Recent data suggests rents are up significantly in the suburbs and often faster than rents in cities:

Rents in suburbs climbed 26% through this past July since March 2020, 8 percentage points higher than the gain in urban cores, according to a report from rentals website Apartment List. Suburban-rent growth was greater than its urban counterpart in 28 of the 33 metro areas studied, the company said…
The widest rent gap was in Portland, Ore., which lost nearly 3% of its population between 2020 and 2022. Rents in Portland’s suburbs are up 23% since 2020, compared with about 2% in the center city.
Moves to the suburbs have continued despite a historically difficult for-sale housing market. The number of existing-home sales in July shrunk to its lowest level for that month since 2010, and prospective buyers continue to struggle with 7% mortgage interest rates and sale prices that remain near records.
Rents for single-family homes, meanwhile, continue to grow in most parts of the country. House rents in the Chicago, Boston and Orlando, Fla., metro areas each rose more than 5% in June compared with a year earlier, according to data firm CoreLogic. Green Street, a real-estate research firm, predicts single-family-home rental landlords will post the highest returns of all real-estate owners this year.
Though apartment asking rents are declining slightly in 2023, on average that drop has been felt less in suburbs, Apartment List said. Rents in suburban towns around Charlotte, N.C., and St.
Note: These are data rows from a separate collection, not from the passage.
-- ==== Sys2Proof/Machine/Engine.lean ====
section
/-! DEFINITION. The transitions of the block (R309): the engine's, which are InitDone and Complete, and those an input
causes, which are Reset, HostRead and HostWrite. -/

namespace Sys2Proof.Machine

/-- The engine runs the pending word (R303 to R306): a word that fails decode completes with that failure. -/
def runCommand (w : CmdWord) (s : State) : Host.Outcome State Fault Refusal :=
  match decode w with
  | .instr i => exec i s
  | .illegal e => .next (s.complete (.fail (decodeFailure e)))

/-- The engine's turn: initialization first (R341), then the pending command, if there is one (R309). -/
def engineTurn (s : State) : Host.Outcome State Fault Refusal :=
  if s.inInit then .next s.initDone
  else
    match s.cur with
    | none => .next s
    | some w => runCommand w s

/-- One input (R309, R340). -/
def takeInput (e : BusEvent) (s : State) : Host.Outcome State Fault Refusal :=
  match e with
  | .reset => .next s.assertReset
  | .read addr width => .next (s.busRead addr width)
  | .write addr width v => .next (s.busWrite addr width v)
  | .engine => engineTurn s

/-- DESIGN CHOICE, notes/assumptions/5.md. One transition: the next input, or, when none stands before the block, the engine's turn (R307, R309). -/
def transition (s : State) : Host.Outcome State Fault Refusal :=
  match s.inbox with
  | [] => engineTurn s
  | e :: rest => takeInput e { s with inbox := rest }

/-- The pending command a host write of `w` to CMD makes of a ready, idle block, with the engine's turn next. -/
def State.withPending (s : State) (w : CmdWord) : State :=
  let ready := { s with status := { s.status with ready := true } }
  { ready.accept w with inbox := .engine :: s.inbox }

end Sys2Proof.Machine
end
Louis, for example, are still growing, while in adjacent urban cores, growth in rents now runs negative, when measured annually.
Traditionally, the suburbs are places with single-family homes. Renters can be viewed with suspicion.
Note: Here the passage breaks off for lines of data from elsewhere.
-- ==== Sys2Proof/Safety.lean ====
section
/-! DEFINITION. What claims speak of: a configuration that obeys all of R8, the states a run of the block stays in, how a
command ends and what it leaves as it was (R305, R306), and the affine point a triple stands for (R17). -/

namespace Sys2Proof

/-- The number of points of the curve y² = x³ + b over F_p, Infinity among them. -/
def Config.curveOrder (c : Config) : Nat :=
  ((Finset.range c.p ×ˢ Finset.range c.p).filter (fun q => q.2 ^ 2 % c.p = (q.1 ^ 3 + c.b) % c.p)).card + 1

/-- What the arithmetic of a field needs of R8: the constraints on the numbers, and p prime. -/
structure Config.FieldValid (c : Config) : Prop where
  admissible : c.admissible = true
  prime : c.p.Prime

/-- Every constraint of R8, in the order of its table. -/
structure Config.Valid (c : Config) : Prop where
  /-- `N`, with W = 64·N and R = 2^W. -/
  limbs : 1 ≤ c.n ∧ c.n ≤ 32
  /-- `p`. -/
  modulus : c.p.Prime ∧ c.p % 2 = 1 ∧ 2 ^ (64 * c.n - 64) ≤ c.p ∧ c.p < 2 ^ (64 * c.n) ∧ 5 ≤ c.p
  /-- `b`. -/
  coefficient : 1 ≤ c.b ∧ c.b < c.p
  /-- `Gx` and `Gy`: their ranges and the curve equation. -/
  generator : c.gx < c.p ∧ c.gy < c.p ∧ c.gy ^ 2 % c.p = (c.gx ^ 3 + c.b) % c.p
  /-- The order of G is r: r is prime, G is Finite, and ScalarMul by r (R240) takes it to Infinity. -/
  generatorOrder : Machine.isInf (Machine.scalarMul c c.r (Machine.pointG c)) = true
  /-- `r`. -/
  order : c.r.Prime ∧ c.r < 2 ^ (64 * c.n)
  /-- `h`. -/
  cofactor : 1 ≤ c.h ∧ c.h < 2 ^ (64 * c.n) ∧ c.h * c.r = c.curveOrder
  /-- `nqr`. -/
  nonResidue : 1 ≤ c.nqr ∧ c.nqr < c.p ∧ c.nqr ^ ((c.p - 1) / 2) % c.p = c.p - 1
  /-- `root`, a standard residue of order 2^s. -/
  rootOfUnity : c.root < c.p ∧ c.root ^ 2 ^ c.s % c.p = 1 ∧ c.root ^ 2 ^ (c.s - 1) % c.p ≠ 1
  /-- `BASE`. -/
  window : c.base % 0x2000 = 0

/-- val(m) = m·R⁻¹ mod p, the value of a representative (R14), as an element of ZMod p. -/
def toZ (c : Config) (a : Nat) : ZMod c.p := (a : ZMod c.p) * (c.radix : ZMod c.p)⁻¹

namespace Machine

/-! ### States -/

/-- A field representative (R32). -/
def isRep (c : Config) (a : Nat) : Prop := a < c.p

/-- A triple of representatives (R34). -/
def isRepPoint (c : Config) (q : Point) : Prop := q.x < c.p ∧ q.y < c.p ∧ q.z < c.p

/-- The register files hold what R32, R34 and R35 say they hold. -/
structure Files.Ok (c : Config) (r : Files) : Prop where
  f : ∀ i, isRep c (r.readF i)
  p : ∀ i, isRepPoint c (r.readP i)
  k : ∀ i, r.readK i < 2 ^ c.w

/-- The life of a command: BUSY stands exactly for INIT or a pending command (R46, R55), no command is pending in INIT
(R61), and while one is, CMD reads it (R53, R55) and the registers are as its accept found them (R80, R302). -/
structure State.LifeOk (s : State) : Prop where
  busy : s.status.busy = (s.inInit || s.cur.isSome)
  init : s.inInit = true → s.cur = none
  pending : ∀ w, s.cur = some w → s.cmd = w ∧ s.snapshot = s.regs

/-- The invariant of the block. -/
structure State.Inv (s : State) : Prop where
  admissible : s.cfg.admissible = true
  regs : s.regs.Ok s.cfg
  snapshot : s.snapshot.Ok s.cfg
  life : s.LifeOk
  err : s.err.cat = s.err.cause.category

/-- A block that takes the next command: ready and idle (R301). -/
def State.isIdle (s : State) : Bool := s.status.ready && !s.status.busy

/-! ### How a command ends, and what it leaves as it was -/

/-- From `s` the command of word `w` completes normally (R306) in `t`: ERR, BUSY, DONE and CUR as Complete says, and every
piece of state that no command's result goes to as it was. What became of the registers and of FLAGS is said beside this. -/
structure CompletedOk (s t : State) (w : CmdWord) : Prop where
  err : t.err = ⟨.none, .none, w⟩
  status : t.status = { s.status with busy := false, done := true }
  cur : t.cur = none
  cfg : t.cfg = s.cfg
  snapshot : t.snapshot = s.snapshot
  ctrl : t.ctrl = s.ctrl
  cmd : t.cmd = s.cmd
  inbox : t.inbox = s.inbox
  rand : t.rand = s.rand
  readData : t.readData = s.readData

/-- From `s` the command of word `w` fails with a category and a cause (R305, R306, R323) in `t`: ERR, BUSY, DONE, FAIL and
CUR as Complete says, and nothing else changed. -/
structure CompletedFail (s t : State) (w : CmdWord) (cat : Category) (cause : Cause) : Prop where
  err : t.err = ⟨cat, cause, w⟩
  status : t.status = { s.status with busy := false, done := true, fail := true }
  cur : t.cur = none
  regs : t.regs = s.regs
  flags : t.flags = s.flags
  cfg : t.cfg = s.cfg
  snapshot : t.snapshot = s.snapshot
  ctrl : t.ctrl = s.ctrl
  cmd : t.cmd = s.cmd
  inbox : t.inbox = s.inbox
  rand : t.rand = s.rand
  readData : t.readData = s.readData

/-- F[d] is `v` in `t`; every other register of F, P and K, and FLAGS, is as in `s`. -/
structure OnlyF (s t : State) (d : FReg) (v : Nat) : Prop where
  written : t.regs.readF d = v
  f : ∀ j, j ≠ d → t.regs.readF j = s.regs.readF j
  p : ∀ j, t.regs.readP j = s.regs.readP j
  k : ∀ j, t.regs.readK j = s.regs.readK j
  flags : t.flags = s.flags

/-- P[d] is `q` in `t`; every other register of F, P and K, and FLAGS, is as in `s`. -/
structure OnlyP (s t : State) (d : PReg) (q : Point) : Prop where
  written : t.regs.readP d = q
  f : ∀ j, t.regs.readF j = s.regs.readF j
  p : ∀ j, j ≠ d → t.regs.readP j = s.regs.readP j
  k : ∀ j, t.regs.readK j = s.regs.readK j
  flags : t.flags = s.flags

/-- K[d] is `v` in `t`; every other register of F, P and K, and FLAGS, is as in `s`. -/
structure OnlyK (s t : State) (d : KReg) (v : Nat) : Prop where
  written : t.regs.readK d = v
  f : ∀ j, t.regs.readF j = s.regs.readF j
  p : ∀ j, t.regs.readP j = s.regs.readP j
  k : ∀ j, j ≠ d → t.regs.readK j = s.regs.readK j
  flags : t.flags = s.flags

/-- FLAGS.T and FLAGS.Z say in `t` whether `isTrue` and `isZero` hold; no register of F, P or K has changed. -/
structure OnlyFlags (s t : State) (isTrue isZero : Prop) : Prop where
  tFlag : t.flags.t = true ↔ isTrue
  zFlag : t.flags.z = true ↔ isZero
  regs : t.regs = s.regs

/-! ### The affine point of a triple -/

/-- val(X)/val(Z)² (R17), for a Finite triple over a prime field. -/
def affineX (c : Config) (q : Point) : ZMod c.p := toZ c q.x * (toZ c q.z ^ 2)⁻¹

/-- val(Y)/val(Z)³ (R17), for a Finite triple over a prime field. -/
def affineY (c : Config) (q : Point) : ZMod c.p := toZ c q.y * (toZ c q.z ^ 3)⁻¹

/-- Two triples stand for one logical point: both Infinity, or both Finite with one affine value (R17, R218). -/
def LogicalEq (c : Config) (q1 q2 : Point) : Prop :=
  (q1.z = 0 ∧ q2.z = 0) ∨ (q1.z ≠ 0 ∧ q2.z ≠ 0 ∧ affineX c q1 = affineX c q2 ∧ affineY c q1 = affineY c q2)

/-- The affine point with slope `l` through `q1`, third on the line and reflected, whose other x is `x2`. -/
def IsThirdPoint (c : Config) (l : ZMod c.p) (q1 : Point) (x2 : ZMod c.p) (q : Point) : Prop :=
  q.z ≠ 0 ∧ affineX c q = l ^ 2 - affineX c q1 - x2 ∧ affineY c q = l * (affineX c q1 - affineX c q) - affineY c q1

/-- `q` is q1 + q2 by the chord and tangent law on affine points, Infinity its neutral element: an Infinity operand
returns the other's triple unchanged; else the chord through two points of different x, the tangent where the points are
equal, and Infinity where the line is vertical. -/
def IsGroupSum (c : Config) (q1 q2 q : Point) : Prop :=
  (q1.z = 0 → q = q2) ∧
  (q1.z ≠ 0 → q2.z = 0 → q = q1) ∧
  (q1.z ≠ 0 → q2.z ≠ 0 →
    (affineX c q1 ≠ affineX c q2 →
      IsThirdPoint c ((affineY c q2 - affineY c q1) * (affineX c q2 - affineX c q1)⁻¹) q1 (affineX c q2) q) ∧
    (affineX c q1 = affineX c q2 → affineY c q1 ≠ affineY c q2 → q.z = 0) ∧
    (affineX c q1 = affineX c q2 → affineY c q1 = affineY c q2 → affineY c q1 = 0 → q.z = 0) ∧
    (affineX c q1 = affineX c q2 → affineY c q1 = affineY c q2 → affineY c q1 ≠ 0 →
      IsThirdPoint c (3 * affineX c q1 ^ 2 * (2 * affineY c q1)⁻¹) q1 (affineX c q1) q))

/-- `q` is the triple `base` of the formulas or, where POINT_FORMULAS is a draw and `base` is Finite, a scaling of it by a
representative other than 0, which stands for the same logical point (R210). -/
def IsTripleOf (c : Config) (base q : Point) : Prop :=
  q = base ∨
    (c.pointFormulas = .drawn ∧ base.z ≠ 0 ∧ ∃ lam, 0 < lam ∧ lam < c.p ∧ q = rescale c lam base)

end Machine

end Sys2Proof
end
Yet, social and economic conditions have pushed toward more rental units. There are fewer starter homes. Some people want flexibility rather than locking into higher interest rates and economic uncertainty. Single-family homes can be rented out and are not just occupied by homeowners. Denser suburban downtowns and population nodes can include more rental units.
Whether this persists long-term will be interesting to see. Will people shift from renting to owning when conditions are more favorable? Are more suburban communities open to rental units rather than focusing development efforts on single-family homes?